Sec. 433. Husband's right to recover for loss of property in which his wife has equal interest. A husband to whom a policy is issued, is entitled to recover the entire damages accruing to whatever interests are covered by the policy, although his wife has an equal interest with himself in the property insured. Miotke v. Milwaukee Mechanics' Ins. Co., 113 Mich. 166 (71 N. W. Rep. 463). The court say: Insurance Co. v. Barracliff, 45 N. J. L. 543, it was determined that a husband, in possession and enjoyment with his wife of her real and personal property, with an inchoate right

"In

of curtsey, has an insurable interest in both, and, when the intention was evinced to insure the whole ownership, may recover the whole loss.' This case contains an interesting discussion of the subject, and asserts the doctrine that the amount to be recovered will depend, not on the loss happening to the individual interest of the assured, but on the damage accruing to whatever interests are covered by the policy, so far as the assured represents those interests, whether as his own or by the precedent authority or subsequent ratification of others. See Waring v. Insurance Co., 45 N. Y. 606 (6 Am. Rep. 146)."

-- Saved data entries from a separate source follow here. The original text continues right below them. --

/-- Settles O29: the changed frame parses to the changed fields, whose CRC is not the one it ends with. -/
theorem singleByteCorruptionIsDetected : Obligations.SingleByteCorruptionIsDetected := by
  intro s c c' len x p p' j hp hj hne hset hframe hfit
  have hp' : p'.length = len.toNat := by
    have hlen := congrArg List.length hset
    simp only [List.length_cons, List.length_set] at hlen
    omega
  obtain ⟨t, hparse, herr, hmsg, hlen, hheld⟩ := exec_msgParse_messageIs hp' hframe hfit
  have hcrc : fieldsCrc c' t.msgLen p' ≠ fieldsCrc c len p := hlen ▸ fieldsCrc_ne_of_set hj hne hset
  exact ⟨t, _, hparse, herr, exec_msgValidate_of_messageIs hmsg hheld, beq_false_of_ne hcrc, rfl, rfl⟩

/-- The frame of 95_test_vectors V-C4 after the change of its length byte from 4 to 2. -/
def shortenedFrame : List Byte := [0xFC#8, 2#8, 0x00#8, 0x00#8, 0x86#8, 0x56#8, 0x98#8, 0x3B#8]

/-- Settles O30 with V-C4: the bytes 86 56 of the payload become the CRC of the two bytes before them. -/
theorem lengthByteChangeCanStillValidate : Obligations.LengthByteChangeCanStillValidate := by
  have hvalid : shortenedFrame = [0xFC#8, 2#8] ++ [0x00#8, 0x00#8, 0x86#8, 0x56#8] ++
      le16 (crcOf 0xFFFF#16 ([0xFC#8, 4#8] ++ [0x00#8, 0x00#8, 0x86#8, 0x56#8])) := by decide
  have hparts : shortenedFrame = frameBytes 0xFC#8 2#8 [0x00#8, 0x00#8] 0x5686#16 ++ [0x98#8, 0x3B#8] := by decide
  have hcrc : fieldsCrc 0xFC#8 2#8 [0x00#8, 0x00#8] = 0x5686#16 := by decide
  have hin : InputIs { State.reset with inBuf := Memory.writeSeq [] 0 shortenedFrame, inLen := 8#16 } shortenedFrame :=
    ⟨rfl, Memory.holds_writeSeq [] 0 shortenedFrame⟩
  have hframe := (Memory.holds_append.1 (hparts ▸ hin.2)).1
  obtain ⟨t, hparse, herr, hmsg, hlen, hheld⟩ := exec_msgParse_messageIs rfl hframe (by decide)
  obtain ⟨u, hvalidate, hok, hchecked, herr'⟩ := exec_msgValidate_of_ownCrc hmsg (hlen.symm ▸ hcrc.symm ▸ hheld)
  exact ⟨_, t, u, 0xFC#8, 4#8, 2#8, [0x00#8, 0x00#8, 0x86#8, 0x56#8], [0x00#8, 0x00#8], 0x5686#16, rfl, by decide,
    hvalid ▸ hin, hparse, herr, hheld, hlen, hvalidate, herr', hchecked, hok⟩

/-! ### R120 to R130: the frames -/

/-- Settles O31: the payload written has IN_LEN bytes. -/
theorem msgEncodeFrame : Obligations.MsgEncodeFrame := by
  intro s t c he
  have hsurr := exec_sameSurroundings he
  have hin := exec_sameInput he
  cases exec_next_iff.1 he with
  | encodeTooLarge _ hlen =>
    exact ⟨rfl, hin, ⟨rfl, fun _ => rfl⟩, hsurr, rfl, fun _ _ _ => rfl,
      fun _ => ⟨⟨rfl, rfl, rfl, fun _ => rfl⟩, ⟨rfl, rfl, rfl⟩, rfl⟩⟩
  | encode _ hinput hp =>
    obtain ⟨hlen, -⟩ := hinput
    exact ⟨rfl, hin, ⟨rfl, fun _ => rfl⟩, hsurr, rfl,
      fun _ a ha => Memory.read_writeSeq_out _ s.msgPayload (hlen ▸ ha), fun hlong => absurd hlong (by omega)⟩

/-- Settles O32: the frame written has 4 + MSG_LEN bytes. -/
theorem msgSerializeFrame : Obligations.MsgSerializeFrame := by
  intro s t he
  have hsurr := exec_sameSurroundings he
  have hin := exec_sameInput he
  cases exec_next_iff.1 he with
  | serializeNoMessage hmsg =>
    exact ⟨rfl, hin, ⟨rfl, rfl, rfl, fun _ => rfl⟩, ⟨rfl, rfl, rfl⟩, hsurr, rfl, rfl, fun _ _ => rfl,
      fun _ => ⟨rfl, fun _ => rfl⟩⟩
  | serialize hmsg =>
    refine ⟨rfl, hin, ⟨rfl, rfl, rfl, fun _ => rfl⟩, ⟨rfl, rfl, rfl⟩, hsurr, rfl, rfl, fun a ha => ?_,
      fun hno => absurd (hmsg.symm.trans hno) (by decide)⟩
    exact Memory.read_writeSeq_out _ s.outBuf (by rw [frameBytes_length, payloadBytes_length]; omega)

/-- Settles O33: the payload taken has IN_BUF[1] bytes. -/
theorem msgParseFrame : Obligations.MsgParseFrame := by
  intro s t he
  have hsurr := exec_sameSurroundings he
  have hin := exec_sameInput he
  cases exec_next_iff.1 he with
  | parseTruncated =>
    exact ⟨rfl, hin, ⟨rfl, fun _ => rfl⟩, hsurr, rfl, rfl, fun _ _ _ _ => rfl,
      fun _ => ⟨⟨rfl, rfl, rfl, fun _ => rfl⟩, rfl, rfl, rfl⟩⟩
  | parse hp hframe =>
    obtain ⟨-, hlength, -⟩ := (Memory.holds_frameBytes hp).1 hframe
    refine ⟨rfl, hin, ⟨rfl, fun _ => rfl⟩, hsurr, rfl, rfl, fun len hlen a ha => ?_, fun herr => absurd rfl herr⟩
    obtain rfl := Option.some.inj (hlength.symm.trans hlen)
    exact Memory.read_writeSeq_out _ s.msgPayload (hp ▸ ha)

/-- Settles O34: the check writes CHECKED, VALID and SCRATCH, the error ERR alone. -/
theorem msgValidateFrame : Obligations.MsgValidateFrame := by
  intro s t he
  have hsurr := exec_sameSurroundings he
  have hin := exec_sameInput he
  cases exec_next_iff.1 he with
  | validateNoMessage =>
    exact ⟨rfl, hin, ⟨rfl, fun _ => rfl⟩, ⟨rfl, rfl, rfl, fun _ => rfl⟩, hsurr, rfl, rfl,
      fun _ => ⟨⟨rfl, rfl, rfl⟩, rfl⟩⟩
  | validate hmsg =>
    exact ⟨rfl, hin, ⟨rfl, fun _ => rfl⟩, ⟨rfl, rfl, rfl, fun _ => rfl⟩, hsurr, rfl, rfl,
      fun hno => absurd (hmsg.symm.trans hno) (by decide)⟩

Sec. 434. Recovery in case of total loss-What is a "total loss." Mo. Rev. Stat. 1889, § 5897, requiring full payment of insurance in case of total loss, it is held that there is a "total loss" where a building by reason of fire has lost its identity and specific character as a building and becomes so far disintegrated that it cannot be properly designated as a building although some part of it may remain standing and can be safely used in rebuilding. O'Keefe v. Liverpool & L. & G. Ins. Co., 140 Mo. 558 (41 S. W. Rep. 922; 39 L. R. A. 819). Citing, Lindner v. Insurance Co., 93 Wis. 526 (67 N. W. Rep. 1125); Seyk v. Insurance Co., 74 Wis. 72 (41 N W. Rep. 445; 3 L. R. A. 523); Oshkosh Packing & Provision Co. v. Mercantile Ins. Co., 31 Fed. Rep. 200; Insurance Co. v. Bachler, 44 Neb. 549 (62 N. W. Rep. 911); Insurance Co. v. Garlington,66 Tex. 103 (18 S. W. Rep. 337); Huck v. Insurance Co., 127 Mass. 306 (34 Am. Rep. 373); Williams v. Insurance Co., 54 Cal. 450; Corbett v. Insurance Co., 85 Hun. 250 (32 N. Y. Supp. 1059); Insurance Co. v. Eddy, 36 Neb. 461 (54 N. W. Rep. 856; 19 L. R. A. 707). In Arkansas, a policy upon real property, in case of total loss, becomes a liquidated demand against the insurance for its face or the amount on which premiums are paid. Laws 1899, p. 112. Substantially the same is provided by statute in Florida and Washington. Florida Laws 1899, p. 33; Wash. Laws. 1899, p. 333.